So it was. A little black girl yearns for the blue eyes of a little white girl, and the horror at the heart of her yearning is exceeded only by the evil of fulfilment.

Toni Morrison: The Bluest Eye

THE quote above seems to me the best description of Pecola, a girl whose yearning for beauty brings destruction, whose tragic ending comes too soon in the book to create suspensive effect that lures readers to be expectant for something good or to at least build up courage to accept the reality. ‘Pecola was having her father’s baby,’ Morrison writes, ‘The seeds shrivelled and died; her baby too.’ Her outcome is all in this ominous prolepsis. It’s the blue eyes she’d never endowed with that destroyed her. Namely, the beauty norm and the so-called standard beauty destroyed her. Here in this article, I intend to cover some key points concerning beauty, the construction and deconstruction of beauty norm according to the book, as well as the relation of beauty, beauty norm, and ugliness.

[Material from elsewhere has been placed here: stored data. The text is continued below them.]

-- ==== Sys2Proof/Certificates/Slice0/Obligations.lean ====
section
/-! DEFINITION. The statements about the WV4810: what each command does from every state in which its rules let it
execute, what every step keeps, and the rules of single functions. `Config.openDet k` is a detector number that the
manual leaves open (log 6), `Config.openClass k` a fault class (log 7), `State.free` the counter of free values (log 5). -/

open Sys2Proof Sys2Proof.Machine

/-! ### Mailbox commands that only read -/

/-- 12 R358 (*Session*, *Identity and status*, *Image*, *Pair*, *Fault*, *Time* groups): each command without a body that
only reads completes with status 0 and the block it names, and leaves everything but the mailboxes as it was. -/
def Obligations.StatusCommandsReadOnly : Prop :=
  ∀ (s : State) (mb : Nat) (x : Ctx),
    (Admitted s mb 0x0104 cmdSessionList x → Reads (.sessionList mb) s mb 0
      (le 4 s.mail.sessions.length ++ s.mail.sessions.flatMap sessBytes)) ∧
    (Admitted s mb 0x0201 cmdIdentity x → Reads (.identity mb) s mb 0
      (slice s.identBytes 0 32 ++ perLane s.kernelBytes ++ zeros 2)) ∧
    (Admitted s mb 0x0202 cmdCycleStatus x → Reads (.cycleStatus mb) s mb 0 s.cycleBytes) ∧
    (Admitted s mb 0x0203 cmdLaneStatus x → Reads (.laneStatus mb) s mb 0 s.laneBytes) ∧
    (Admitted s mb 0x0209 cmdTrellisStatus x → Reads (.trellisStatus mb) s mb 0 (trellisBytes s.app.trellis)) ∧
    (Admitted s mb 0x0501 cmdImageInfo x → Reads (.imageInfo mb) s mb 0
      ((if s.image.imgid = 0 ∧ s.image.role = 0 then zeros 64 else imageInfo s.image) ++ s.idleInfo)) ∧
    (Admitted s mb 0x0902 cmdFaultStatus x → Reads (.faultStatus mb) s mb 0
      (le 4 s.faultWord ++ le 4 s.flt.alarmcnt ++ s.faultSettings)) ∧
    (Admitted s mb 0x0904 cmdHedgeList x → Reads (.hedgeList mb) s mb 0
      (le 2 (distinctHedges (s.flt.hedges ++ s.groupHedges)).length ++ zeros 2 ++
        ((distinctHedges (s.flt.hedges ++ s.groupHedges)).take 509).flatMap hedgeBytes)) ∧
    (Admitted s mb 0x0B01 cmdTimeGet x → Reads (.timeGet mb) s mb 0
      (le 8 s.time.ot ++ le 4 s.time.pc ++ le 1 (b2n s.time.wtvalid) ++ le 1 s.time.source ++ zeros 2 ++ le 8 s.time.wt)) ∧
    (Admitted s mb 0x0C01 cmdPairStatus x → Reads (.pairStatus mb) s mb 0
      (padTo 64 (healthBytes le s.ownReport) ++ padTo 64 (s.pair.partner.elim [] (healthBytes le)) ++
        le 1 (b2n s.partnerSeen) ++ zeros 3))

/-- 12 R358: the same for the stage, update, records and bridge groups. -/
def Obligations.GroupStatusReadOnly : Prop :=
  ∀ (s : State) (mb : Nat) (x : Ctx),
    (Admitted s mb 0x0407 cmdStageStatus x → Reads (.stageStatus mb) s mb 0 s.stageBytes) ∧
    (Admitted s mb 0x0606 cmdUpdStatus x → Reads (.updStatus mb) s mb 0 s.updBytes) ∧
    (Admitted s mb 0x0704 cmdRecCounters x → Reads (.recCounters mb) s mb 0
      (s.recs.counters ++ (List.range 5).flatMap s.recs.regionBytes)) ∧
    (Admitted s mb 0x0D01 cmdSbStatus x → Reads (.sbStatus mb) s mb 0
      (s.sbStatus ++ (List.range 64).flatMap s.windowBytes)) ∧
    (Admitted s mb 0x0D02 cmdSbErrlog x → Reads (.sbErrlog mb) s mb 0
      (le 4 s.bridge.pelost ++ le 4 s.bridge.log.length ++ s.bridge.log.flatMap postErrBytes)) ∧
    (Admitted s mb 0x0D06 cmdTunnelStatus x → Reads (.tunnelStatus mb) s mb 0 (s.tunnels.flatMap tunnelBytes))

/-- 12 R351, R358: a command that reads a window of numbered items, or a list from a position, returns exactly those
items; it answers NOT_FOUND beyond the last and CHECK_FAIL for a count out of bounds, and changes nothing but the
mailboxes. STAGE_READ is for the session that holds the cold frame. -/
def Obligations.ListCommandsReadOnly : Prop :=
  ∀ (s : State) (mb : Nat) (x : Ctx),
    (Admitted s mb 0x0204 cmdInputStatus x →
      ReadsWindow (.inputStatus mb) s mb (rd x.body 0 1) (rd x.body 1 1) 48 48
        fun n => slice (s.mail.inStat.getD s.inLive) (8 * n) 8) ∧
    (Admitted s mb 0x0205 cmdOutputStatus x →
      ReadsWindow (.outputStatus mb) s mb (rd x.body 0 1) (rd x.body 1 1) 48 48
        fun n => slice (s.mail.outStat.getD s.outLive) (8 * n) 8) ∧
    (Admitted s mb 0x0206 cmdConnStatus x → rd x.body 0 1 = 0 → Reads (.connStatus mb) s mb 0x8070 []) ∧
    (Admitted s mb 0x0206 cmdConnStatus x → rd x.body 0 1 ≠ 0 →
      ReadsWindow (.connStatus mb) s mb (rd x.body 0 1) (rd x.body 1 1) 256 85
        fun n => ((s.mail.connStat.getD s.connLive).find? (·.1 == n)).elim connNone (·.2)) ∧
    (Admitted s mb 0x0207 cmdElementRead x →
      ReadsWindow (.elementRead mb) s mb (rd x.body 0 2) (rd x.body 2 2) 4096 63
        fun n => ((s.mail.elemStat.getD s.app.elems).find? (·.num == n)).elim (zeros 64) elemBytes) ∧
    (Admitted s mb 0x0208 cmdRouteRead x →
      ReadsWindow (.routeRead mb) s mb (rd x.body 0 2) (rd x.body 2 2) 2048 63 fun n => routeBytes (s.cellRec n)) ∧
    (Admitted s mb 0x020A cmdRouteIdent x →
      ReadsWindow (.routeIdent mb) s mb (rd x.body 0 2) (rd x.body 2 2) s.image.routes.length 500
        fun n => (s.image.routes[n]?).elim (zeros 8) identOf) ∧
    (Admitted s mb 0x0903 cmdEscBounds x →
      ReadsList (.escBounds mb) s mb (rd x.body 0 2) 254 (detTable.map detBytes)) ∧
    (Admitted s mb 0x0E03 cmdForceList x →
      ReadsList (.forceList mb) s mb (rd x.body 0 2) 254 ((s.stage.forces.filter (·.fkind != 0)).map forceBytes)) ∧
    (Admitted s mb 0x0107 cmdCredList x →
      Reads (.credList mb) s mb 0 (le 1 (s.id.creds.drop (rd x.body 0 1)).length ++ zeros 3 ++
        (s.id.creds.drop (rd x.body 0 1)).flatMap credBytes)) ∧
    (Admitted s mb 0x0802 cmdTestList x → rd x.body 0 2 < 8 →
      Reads (.testList mb) s mb 0 (((List.range 8).drop (rd x.body 0 2)).flatMap fun i => s.testBytes (i + 1))) ∧
    (Admitted s mb 0x0802 cmdTestList x → 8 ≤ rd x.body 0 2 → Reads (.testList mb) s mb 0x8080 []) ∧
    (Admitted s mb 0x0403 cmdStageRead x →
      (s.stage.owner = 0 → Reads (.stageRead mb) s mb 0x8030 []) ∧
      (s.stage.owner ≠ 0 → s.stage.owner ≠ x.ref.session → Reads (.stageRead mb) s mb 0x8020 []) ∧
      (s.stage.owner ≠ 0 → s.stage.owner = x.ref.session → rd x.body 2 2 = 0 ∨ 101 < rd x.body 2 2 →
        Reads (.stageRead mb) s mb 0x8070 [])) ∧
    (Admitted s mb 0x0403 cmdStageRead x → s.stage.owner = x.ref.session → s.stage.owner ≠ 0 →
      1 ≤ rd x.body 2 2 → rd x.body 2 2 ≤ 101 →
      Reads (.stageRead mb) s mb 0 (((s.stage.entries.drop (rd x.body 0 2)).take (rd x.body 2 2)).flatMap shownEntry))

/-! ### Mailbox commands with an effect -/

/-- 12 R353 to R356: the session commands. OPEN makes a provisional session, in place of any before it (log 83), for a credential that the life cycle admits;
AUTH turns it into a session when the request carries a valid tag and the credential's signature, and discards it
otherwise; CLOSE ends the calling session; CRED_ADD and CRED_REVOKE change the credentials and are recorded. -/
def Obligations.SessionCommandsComplete : Prop :=
  ∀ (s : State) (mb : Nat) (x : Ctx),
    (Admitted s mb 0x0101 cmdOpen x → ∀ k, s.cred? (rd x.body 0 4) = some k → s.id.lc.session k.role = true →
      s.mail.sessions.length < 8 →
      ∃ (p : Prov) (d : State), d = { s.taken mb with free := s.free + 34 } ∧
        Answers (.openSession mb) s mb 0 (le 4 p.id ++ p.chal ++ p.modkey ++ zeros 3)
          { d with mail := { d.mail with prov := some p } } ∧
        p.cred = k.id ∧ p.ep = x.ep ∧ p.id ≠ 0 ∧ p.id < 2 ^ 32 ∧ p.chal.length = 32 ∧ p.age = 0 ∧ p.xid = none) ∧
    (Admitted s mb 0x0102 cmdAuth x → ∀ p k, s.mail.prov = some p → s.cred? p.cred = some k →
      if x.tagged = true ∧ Config.ecdsaOk k.key p.digest (slice x.body 0 96) = true then
        Answers (.auth mb) s mb 0 (le 1 k.role ++ zeros 3 ++ le 4 600)
          { s.taken mb with mail := { (s.taken mb).mail with prov := none, sessions := s.mail.sessions ++ [p.open k.role] } }
      else Answers (.auth mb) s mb 0x8060 [] (s.taken mb).dropProv) ∧
    (Admitted s mb 0x0103 cmdClose x →
      Answers (.close mb) s mb 0 [] ((s.taken mb).endSession x.ref.session)) ∧
    (Admitted s mb 0x0105 cmdCredAdd x → s.changeOut = false → 1 ≤ rd x.body 4 1 → rd x.body 4 1 ≤ 4 →
      s.cred? (rd x.body 0 4) = none → s.id.creds.length < 64 →
      Answers (.credAdd mb) s mb 0 []
        (State.ctxChange { s.taken mb with id := { s.id with
          creds := s.id.creds ++ [⟨rd x.body 0 4, rd x.body 4 1, slice x.body 8 97⟩] } } x 0x12
          (le 4 (rd x.body 0 4) ++ le 1 (rd x.body 4 1)))) ∧
    (Admitted s mb 0x0106 cmdCredRevoke x → s.changeOut = false →
      ∀ k, s.cred? (rd x.body 0 4) = some k → rd x.body 0 4 ≠ x.ref.cred → k.role ≠ 5 →
      Answers (.credRevoke mb) s mb 0 []
        (State.ctxChange (State.each { s.taken mb with id := { s.id with
          creds := s.id.creds.filter fun y => !(y.id == rd x.body 0 4) } }
          ((s.mail.sessions.filter (·.cred == rd x.body 0 4)).map (·.id)) State.endSession) x 0x13 (le 4 (rd x.body 0 4))))

/-- 12 R358, 15 R423 to R425, 04 R130, 10 R303, 15 R422: LC_TRANSITION answers ACCEPTED and is judged by its token; MODE
waits for the next executed start; RESTART and MAINT answer 0 and their request waits. Each answers CHECK_FAIL for a
parameter out of range or while the change log is out of service, and BUSY while an earlier request of its kind waits. -/
def Obligations.LifeCycleCommandsComplete : Prop :=
  (∀ (s : State) (mb : Nat) (x : Ctx), s.changeOut = false →
    (Admitted s mb 0x0301 cmdLcTransition x → ∀ target, LcState.ofCode (rd x.body 0 1) = some target →
      rd x.body 2 2 ≤ 1024 → s.id.lcReq = none →
      Answers (.lcTransition mb) s mb 1 []
        (((s.taken mb).opens x.ref 0).lcJudge target x.ref ((x.body.drop 4).take (rd x.body 2 2)))) ∧
    (Admitted s mb 0x0302 cmdMode x → rd x.body 0 1 ≤ 2 → s.cyc.modereq = none →
      Answers (.mode mb) s mb 1 []
        { (s.taken mb).opens x.ref 0 with
          cyc := { s.cyc with modereq := some (ExecMode.ofCode (rd x.body 0 1), x.ref) } }) ∧
    (Admitted s mb 0x0303 cmdRestart x → rd x.body 0 1 ≤ 1 → s.pow.restart = none →
      Answers (.restart mb) s mb 0 []
        (((s.taken mb).ctxChange x 0x16 (le 1 (rd x.body 0 1))).askRestart (if rd x.body 0 1 = 0 then .warm else .cold))) ∧
    (Admitted s mb 0x0304 cmdMaint x → rd x.body 0 1 ≤ 1 →
      Answers (.maint mb) s mb 0 [] { s.taken mb with id := { s.id with maintReq := some (rd x.body 0 1 == 1, x.ref) } })) ∧
  (∀ (s : State) (mb : Nat) (x : Ctx),
    (Admitted s mb 0x0301 cmdLcTransition x →
      (s.changeOut = true → Answers (.lcTransition mb) s mb 0x8070 [] (s.taken mb)) ∧
      (LcState.ofCode (rd x.body 0 1) = none → Answers (.lcTransition mb) s mb 0x8070 [] (s.taken mb)) ∧
      (1024 < rd x.body 2 2 → Answers (.lcTransition mb) s mb 0x8070 [] (s.taken mb)) ∧
      (s.changeOut = false → LcState.ofCode (rd x.body 0 1) ≠ none → rd x.body 2 2 ≤ 1024 → s.id.lcReq ≠ none →
        Answers (.lcTransition mb) s mb 0x80B0 [] (s.taken mb))) ∧
    (Admitted s mb 0x0302 cmdMode x →
      (s.changeOut = true ∨ 2 < rd x.body 0 1 → Answers (.mode mb) s mb 0x8070 [] (s.taken mb)) ∧
      (s.changeOut = false → rd x.body 0 1 ≤ 2 → s.cyc.modereq ≠ none → Answers (.mode mb) s mb 0x80B0 [] (s.taken mb))) ∧
    (Admitted s mb 0x0303 cmdRestart x →
      (s.changeOut = true ∨ 1 < rd x.body 0 1 → Answers (.restart mb) s mb 0x8070 [] (s.taken mb)) ∧
      (s.changeOut = false → rd x.body 0 1 ≤ 1 → s.pow.restart ≠ none →
        Answers (.restart mb) s mb 0x80B0 [] ((s.taken mb).discardRestart (if rd x.body 0 1 = 0 then .warm else .cold)))) ∧
    (Admitted s mb 0x0304 cmdMaint x → s.changeOut = true ∨ 1 < rd x.body 0 1 →
      Answers (.maint mb) s mb 0x8070 [] (s.taken mb)))

/-- 11 R312 to R322, 08 R238: the cold frame's commands. STAGE_OPEN gives an unowned frame to the session; STAGE_WRITE
stages all of its entries in order or none, and names the first that is refused; STAGE_DISCARD empties the frame, CHKCODE
0x0F standing where a check or an accepted apply went with it;
STAGE_CHECK and STAGE_APPLY answer ACCEPTED and begin; CONN_KEY stages one class 0x06 entry. -/
def Obligations.StageCommandsComplete : Prop :=
  ∀ (s : State) (mb : Nat) (x : Ctx),
    (Admitted s mb 0x0401 cmdStageOpen x → s.changeOut = false → s.stage.owner = 0 → x.ref.session ≠ 0 →
      Answers (.stageOpen mb) s mb 0 []
        (State.ctxChange { s.taken mb with stage := { s.stage with owner := x.ref.session, st := .opened, chkcode := 0 } }
          x 0x01 (le 4 x.ref.session ++ le 4 x.ref.cred))) ∧
    (Admitted s mb 0x0401 cmdStageOpen x → s.changeOut = false → s.stage.owner = x.ref.session →
      Answers (.stageOpen mb) s mb 0 [] (s.taken mb)) ∧
    (Admitted s mb 0x0402 cmdStageWrite x → s.stage.owner = x.ref.session → s.stage.owner ≠ 0 → s.stage.st ≠ .applying →
      1 ≤ rd x.body 0 2 → rd x.body 0 2 ≤ 101 →
      x.role ≥ 4 ∨ (∀ k < rd x.body 0 2, (entryIn (rawEntry x.body k)).cls ≠ 0x06) →
      (∀ d, (s.taken mb).stageAll ((List.range (rd x.body 0 2)).map (rawEntry x.body)) 0 = .ok d →
        Answers (.stageWrite mb) s mb 0 (le 2 (rd x.body 0 2) ++ le 2 0xFFFF) d.afterWrite) ∧
      (∀ k, (s.taken mb).stageAll ((List.range (rd x.body 0 2)).map (rawEntry x.body)) 0 = .error k →
        Answers (.stageWrite mb) s mb 0x8030 (le 2 0 ++ le 2 k) (s.taken mb))) ∧
    (Admitted s mb 0x0404 cmdStageDiscard x → s.changeOut = false → s.stage.owner = x.ref.session → s.stage.owner ≠ 0 →
      s.stage.st ≠ .applying →
      Answers (.stageDiscard mb) s mb 0 []
        ((s.taken mb).discardFrame.ctxChange x 0x01 (le 4 x.ref.session ++ le 4 x.ref.cred))) ∧
    (Admitted s mb 0x0405 cmdStageCheck x → s.changeOut = false → s.stage.owner = x.ref.session → s.stage.owner ≠ 0 →
      s.stage.st ≠ .applying → s.stage.checking = none → s.stage.apply = none →
      Answers (.stageCheck mb) s mb 1 []
        { (s.taken mb).opens x.ref 0 with
          stage := { s.stage with st := .checking, checking := some x.ref, passedLanes := [] } }) ∧
    (Admitted s mb 0x0404 cmdStageDiscard x → (s.taken mb).discardFrame.stage.owner = 0 ∧
      (s.taken mb).discardFrame.stage.entries = [] ∧
      (s.taken mb).discardFrame.stage.chkcode = (if s.stage.checking.isSome || s.stage.apply.isSome then 0x0F else 0)) ∧
    (Admitted s mb 0x0406 cmdStageApply x → s.applyAdmitted = false →
      Answers (.stageApply mb) s mb 0x8010 [] ((s.taken mb).ctxChange x 0x03 (le 4 (rd x.body 0 4) ++ le 2 0x8010))) ∧
    (Admitted s mb 0x0406 cmdStageApply x → s.applyAdmitted = true → s.changeOut = false → s.stage.owner = x.ref.session → s.stage.owner ≠ 0 →
      s.applyStatus (rd x.body 0 4) = 0 →
      Answers (.stageApply mb) s mb 1 []
        ((((s.taken mb).ctxChange x 0x03 (le 4 (rd x.body 0 4) ++ le 2 1)).opens x.ref 0).acceptApply x.ref)) ∧
    (Admitted s mb 0x0408 cmdConnKey x → s.stage.owner = x.ref.session → s.stage.owner ≠ 0 → s.stage.st ≠ .applying →
      rd x.body 1 1 ≤ 1 → ∀ e, e = (⟨0x06, rd x.body 0 1 * 2 + rd x.body 1 1, 0, slice x.body 4 16⟩ : StgEntry) →
      (s.takesEntry e = true → Answers (.connKey mb) s mb 0 []
        (State.updStage (s.taken mb) fun g => { g with entries := stageEntry e g.entries }).afterWrite) ∧
      (s.takesEntry e = false → Answers (.connKey mb) s mb 0x8030 [] (s.taken mb)))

At the very beginning of the book, Morrison quotes an extract from a primer reader, which millions of American school-children utilised to learn how to read up until 1970s. The story elaborates a harmonious scene in which a family of four happily lives together and its members interact peacefully: well-behaved kids, devoted couple, and two lovely pets. This primer is the prototype of white family and employed by Morrison metonymically to reflect the predominant rules set by white people including norms of beauty, standard living, ideal family structure and so on. A white narrative that excludes non-white individuals, in a way, conveys the idea that black people are dominated as well as marginalised at the same time, also the message that these assimilated and pervasive ‘white rules’ will strongly affect and control our protagonists’ behaviours and thoughts.

Preceded by the primer, an intimate sketch of MacTeer family life illustrates poverty – a prototype of black family at that time. The warmth maintained by collected coal fragments fallen off of trains, the leaky window, the limited lighting, but also a sense of security because of the family bond, the protective mother and father, the hard-earned warmth, the chattering and singing. Claudia, the younger daughter of MacTeer, also the narrator of most of the chapters, from whose viewpoint the situation and condition of Pecola is demonstrated, gives the readers a profile of Pecola’s life – even worse-off than the MacTeers’ – which denotes no love at all, where the father and the mother make love as though fighting, which is finally eliminated by fire set by the father who fathered his own daughter. A hierarchy is established by the contrast among the three kinds of family. An ideal way of living is thus constructed and will be reinforced by the witness of better-off families later in the book.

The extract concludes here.